Childhood & Early life
He was born Venkataraman Iyer but is mostly known by the name Bhagavan Sri Ramana Maharshi. Ramana Maharshi was born Venkataraman Iyer on 30 December 1879 in Tiruchuzhi, near Aruppukkottai, in Virudhunagar District, Tamil Nadu, India. As the second of four kids, he was raised in a Hindu Brahmin family. He was the son of Sundaram Iyer (1848-1890), from the lineage of Parashara. There were two older brothers, Nagaswami (1877 – 1900) and Nagasundaram (1886 – 1953), and a younger sister, Alamelu (1887 – 1953). His father Sundaram Iyer worked in the court.
Venkataraman liked sports at school. When he was 11, he moved in with an uncle and went to a British school. In 1892, his father, Sundaram, died suddenly. Venkataraman later went to American Mission High School. He was deeply affected by a text that described the lives of Saivite saints he read in 1895. He started going to a temple nearby.
He later described it as a spontaneous experience that resulted in his ego being “lost in the flood of self-awareness”. When he was sitting alone in his uncle’s house that day, a “sudden violent fear of death” overtook him. In a few moments, the 16-year-old realised that “the body dies, but the spirit transcending it cannot be touched by death”. Suddenly, the fear of death was gone.
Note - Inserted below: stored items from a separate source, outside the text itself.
-- ==== Sys2Proof/Tests/Slice0.lean ====
section
/-! SUPPORT. The model's own tests. Expected values are those of spec/95_test_vectors.md, by part and row, which the spec
derived from its rules by two independent ways. The last section shows, for each obligation with hypotheses, a
concrete input that meets them. -/

namespace Sys2Proof.Tests

open Sys2Proof Sys2Proof.Machine

/-! ### WellFormed: what the checks refuse -/

/-- XO_DSLD = 25 takes the six-bit points 50 and 51, and 50 is XO_MADDEDU (R50). -/
theorem test_wellFormed_refuses_clash_across_forms :
    { XoParams.recommended with dsld := 25 }.wellFormed = false := by decide

/-- Two VA-Form instructions with one extended opcode. -/
theorem test_wellFormed_refuses_clash_in_va_form :
    { XoParams.recommended with maddedus := 50 }.wellFormed = false := by decide

/-- Two VA2-Form instructions with one extended opcode; a configuration takes its check from the numerals. -/
theorem test_wellFormed_refuses_clash_in_va2_form :
    (Config.mk { XoParams.recommended with dsrd := 26 } .little).wellFormed = false := by decide

/-- The recommended numerals, and another legal choice. -/
theorem test_wellFormed_accepts :
    XoParams.recommended.wellFormed = true ∧ (XoParams.mk 0 1 2 2 3).wellFormed = true ∧
      Config.atReset.wellFormed = true := by decide

/-- R38: a misaligned base, and a text that reaches 2^64 (Part 6: prog_base = 0xFFFF_FFFF_FFFF_FFFC, one word). -/
theorem test_progMapPremise_refuses :
    progMapPremise 0x1002 1 = false ∧ progMapPremise 0xFFFFFFFFFFFFFFFC 1 = false := by decide

/-- Part 6: prog_base = 0xFFFF_FFFF_FFFF_FFF8 with one word is legal. -/
theorem test_progMapPremise_accepts :
    progMapPremise 0xFFFFFFFFFFFFFFF8 1 = true ∧ progMapPremise 0 0 = true := by decide

/-- The launch check admits a text that ends exactly at 2^64 and none that goes past it, and no misaligned base. -/
theorem test_progMapAdmitted :
    progMapAdmitted 0xFFFFFFFFFFFFFFFC 1 = true ∧ progMapAdmitted 0xFFFFFFFFFFFFFFFC 2 = false ∧
      progMapAdmitted 0x1002 1 = false := by decide

/-! ### Decoding (Part 2): words in bits, in hexadecimal, in bytes -/

theorem test_decode_maddedu :
    decode XoParams.recommended 0b000100_00100_00000_00001_00010_110010 = .ok (.maddedu 4 0 1 2) ∧
      decode XoParams.recommended 0x13FFFFF2 = .ok (.maddedu 31 31 31 31) := by decide

theorem test_decode_maddedus :
    decode XoParams.recommended 0b000100_00100_00000_00001_00010_111001 = .ok (.maddedus 4 0 1 2) ∧
      decode XoParams.recommended 0x128400F9 = .ok (.maddedus 20 4 0 3) := by decide

theorem test_decode_divmod2du :
    decode XoParams.recommended 0b000100_00100_00000_00001_00010_111010 = .ok (.divmod2du 4 0 1 2) ∧
      decode XoParams.recommended 0x10A2093A = .ok (.divmod2du 5 2 1 4) := by decide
His reaction to this vision was to withdraw into himself, avoid company, and visit the temple more often. In September 1896, he set off for Arunachala Hill, taking a train to Tiruvannamalai. He moved to Gurumurtam, a temple nearby, in February 1897. A sadhu named Palaniswami became Ramana’s attendant. Ramana did not care about his physical appearance or well-being, only about meditation and his devotion to God.
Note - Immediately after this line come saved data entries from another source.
/-- A row group of a product (R155): the lowest range number in it, its ranges, the lines released and committed so far in the
current pass, the stored fire time of its earliest uncommitted line (`none` while never solved), and whether that line is held for
an earlier line of a port (R160). -/
structure Group where
  num    : Nat
  ranges : List Nat
  rel    : Nat
  com    : Nat
  time   : Option Nat
  held   : Bool
  deriving DecidableEq, Repr

/-- A job taken from a queue, until its completion is written (R108, R114, R118): its number in its context, its job, the captured
set (active-set words in the order of R106: eight, then sixteen row offsets), the captured scanning words (R212) and stitch zones
(R223), the captured plates (R186), the patches whose residency has been checked (R192), the edge's timestamp, the reference
position of its reject, U_pg once computed (R155), the row groups, the pass and whether it is armed (R215), the product lines
already counted as stretched (R163), their count, its status once one is decided, whether its lines have ended, whether its reject
is decided (R132), the decision and its output, the ports on which a line has raised CAL_EXTRAPOLATED (R304), and the TB at which its status
was decided by an abort (R283). -/
structure Product where
  id        : Nat
  job       : Job
  set       : List Word
  scan      : List Word
  zones     : List (Nat × Word × Word)
  plates    : Option (List (Option (List Word)))
  patchSeen : List Nat
  tpg       : Nat
  refPos    : Int
  upg       : Option Int
  groups    : List Group
  pass      : Nat
  armed     : Bool
  stretched : List Nat
  ovr       : Nat
  status    : Option Nat
  ended     : Bool
  decided   : Bool
  reject    : Bool
  rejOut    : Nat
  xtrap     : List Nat
  cutAt     : Option Nat
  deriving DecidableEq, Repr

/-- A scheduled reject pulse (R128, R411): the position source and direction, the position in forward travel, the output, and the
width in µs. -/
structure Pulse where
  src   : Nat
  dir   : Bool
  pos   : Int
  out   : Nat
  width : Nat
  deriving DecidableEq, Repr

/-- What a context holds beside its registers: the queue, the products whose completion is not yet written, the print-go edges on
their way to it, the forward position of the last edge past the lockout (R113), the reference of the timeout (R117), the scheduled
reject pulses, the causes of FAULTED in force (R110), the number of the next product, and the allocation pointer of its patch area
(R189). -/
structure Ctx where
  queue    : List Job
  prods    : List Product
  edges    : List Nat
  lastEdge : Option Int
  toRef    : Option Int
  pulses   : List Pulse
  causes   : List Nat
  nextProd : Nat
  alloc    : Nat
  deriving DecidableEq, Repr

def Ctx.reset : Ctx := ⟨[], [], [], none, none, [], [], 0, 0⟩

/-- The modes of a tracker (R150). -/
inductive TrackMode where
  | still | start | track
  deriving DecidableEq, Repr

/-- What a tracker holds beside its registers: its mode, the latest measurement not yet used (position and TB), and the position
and TB of the last edge or sample (R149, R151). -/
structure Tracker where
  mode  : TrackMode
  meas  : Option (Int × Nat)
  pe    : Int
  te    : Nat
  used  : Option Nat
  deriving DecidableEq, Repr

def Tracker.reset : Tracker := ⟨.still, none, 0, 0, none⟩

/-- What an encoder input holds: its filtered levels, and the edge count at the previous rising Z edge (R141, R144). -/
structure Encoder where
  a     : Bool
  b     : Bool
  zLast : Option Nat
  deriving DecidableEq, Repr

def Encoder.reset : Encoder := ⟨false, false, none⟩

/-- A TB mirror (R138, R139): its offset from the master and the offset still to be removed, in units of 2^-24; the increment it has
adopted, as TB_INC; the local cycles since a whole sixteen of them, and the time since the last local cycle, in ps; the crossing latency
in TB units; and whether it is calibrated. -/
structure Mirror where
  off  : Int
  left : Int
  inc  : Nat
  cyc  : Nat
  ph   : Nat
  lat  : Nat
  cal  : Bool
  deriving DecidableEq, Repr

def Mirror.reset : Mirror := ⟨0, 0, 0, 0, 0, 0, false⟩

/-! ## Composition (spec/05_moraine_and_espalier.md) -/

/-- A line of a product on the ports (R194, R247): context, product, pass, line and row group. -/
structure LineKey where
  ctx   : Nat
  prod  : Nat
  pass  : Nat
  line  : Nat
  group : Nat
  deriving DecidableEq, Repr

/-- An entry of a line FIFO (R201): a VOID entry (R183), or the levels by nozzle position, 0 where none is listed. -/
structure Entry where
  void   : Bool
  levels : Store Nat
  deriving DecidableEq, Repr

/-- An entry that an engine holds for a port whose FIFO has no room (R201). -/
structure WaitEntry where
  port  : Nat
  key   : LineKey
  entry : Entry
  deriving DecidableEq, Repr

/-- What the decoder of a bank finds in a word (R177). -/
inductive Ecc where
  | clean | corrected | bad
  deriving DecidableEq, Repr

/-- A word of Moraine whose stored code is wrong (R177): the bits of its 72 that are wrong, what the decoder finds in it, and the data that
a read of it gives. The memory holds its data bits as stored. -/
structure BadWord where
  flips : BitVec 72
  look  : Ecc
  data  : BitVec 64
  deriving DecidableEq, Repr

/-- Moraine and Espalier beside their registers: the words whose stored code is wrong; the scheduled write-backs, by word address
(R182); the step of the scrub in its banks and the TB of its last reads (R181); the compose queue (R197) and the TB at which
Espalier last took a request of it (R471); and the entries that engines hold (R201). -/
structure EspSt where
  bad       : Store (Option BadWord)
  writeBack : List Nat
  scrubAt   : Nat
  scrubbed  : Nat
  queue     : List LineKey
  taken     : Option Nat
  waiting   : List WaitEntry
  deriving DecidableEq, Repr

def EspSt.reset : EspSt := ⟨[], [], 0, 0, [], none, []⟩

/-! ## Head ports (spec/07_head_ports.md, spec/08_rose_pulse_shaping.md) -/

/-- How far a line is at its port (R245). -/
inductive Shift where
  | waiting
  | shifting (start : Nat)
  | latched (start at_ : Nat)
  deriving DecidableEq, Repr

/-- A line order at a port, in release order (R160), with its entry once the FIFO holds it, its fire time once committed, how far it
is, whether it has been judged (R247), its tag in mode C (R257), and the fill and scale taken at its latch (R302). -/
structure PLine where
  key    : LineKey
  entry  : Option Entry
  fire   : Option Nat
  arrived : Bool
  shift  : Shift
  judged : Bool
  tag    : Nat
  fill   : Nat
  scale  : Nat
  deriving DecidableEq, Repr

/-- A pulse in progress (R245, R290): the fire time and length of its line, whether it is a line of context 0, and whether it is
a tickle. -/
structure PulseNow where
  fire  : Nat
  len   : Nat
  ctx   : Nat
  deriving DecidableEq, Repr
His temple at Pavalakkunru in the foothills of Arunachala was built in 1898. His mother and brother came looking for him here, but he remained adamant in his devotion to meditation.
He started living on Arunachala the following year, changing caves before settling in Virupaksha Cave for 17 years.
His devotees and prominent officials started showing up. Among them was Kavyakantha Sri Ganapati Sastri, who proclaimed Ramana as Bhagavan Sri Ramana Maharshi after receiving instructions from him. Frank Humphreys was the first westerner to meet Ramana and write about him in an international magazine. After his mother died in 1922, Ramana moved into the ashram built around her tomb.
In the 1930s, the ashram had more visitors, including foreigners. Ramana wrote and spoke about fundamental things like the meaning of the self and how we relate to the world. On the link between perception and reality, he said:
If the mind, which is the cause of all knowledge and all actions, subsides, the perception of the world will cease. [If one perceives a rope, imagining it to be a snake] perception of the rope, which is the substratum, will not occur unless the perception of the snake, which has been superimposed on it, changes. Similarly, the perception of one’s real nature, the substratum, will not be obtained unless the perception of the world, which is a superimposition, ceases.
During a talk in September 1935, he said:
The mind is only a projection from the Self, appearing in the waking state. In deep sleep, you do not say whose son you are and so on. As soon as you wake up you say you are so and so, and recognise the world and so on… That which is seen is…the world. Which is the eye that sees it? That is the ego which rises and sinks periodically. But you exist always. Therefore, that which lies beyond the ego is consciousness — the Self.
In his book Search in Secret India, Paul Brunton described Ramana as “simple and modest” and surrounded by an “authentic greatness.” His fame grew in his final years, but his personal life and habits remained austere. One of his followers Robert Adams, a spiritual guru who was once a disciple of Ramana Maharshi, wrote:
What Ramana revealed was not new. Ramana simply taught the Upanishads. ‘Who am I’ has been around since time immemorial…Ramana simply revised the ‘Who am I’ philosophy and made it simple for people in the 20th century. But what did he teach? He simply taught that you are not the body-mind principle. He simply taught that if you have a problem, do not feel sorry for yourself, do not go to psychiatrists, do not condemn yourself, simply ask yourself, ‘To whom does this problem come?’ And of course, the answer will be, ‘The problem comes to me.’ Hold onto the ‘me’. Follow the ‘me’ to the source, the substratum of all existence.
Ramana was diagnosed with cancer in 1948. Died on 14 April 1950. Devotees and members of his ashram popularized his teachings after he died.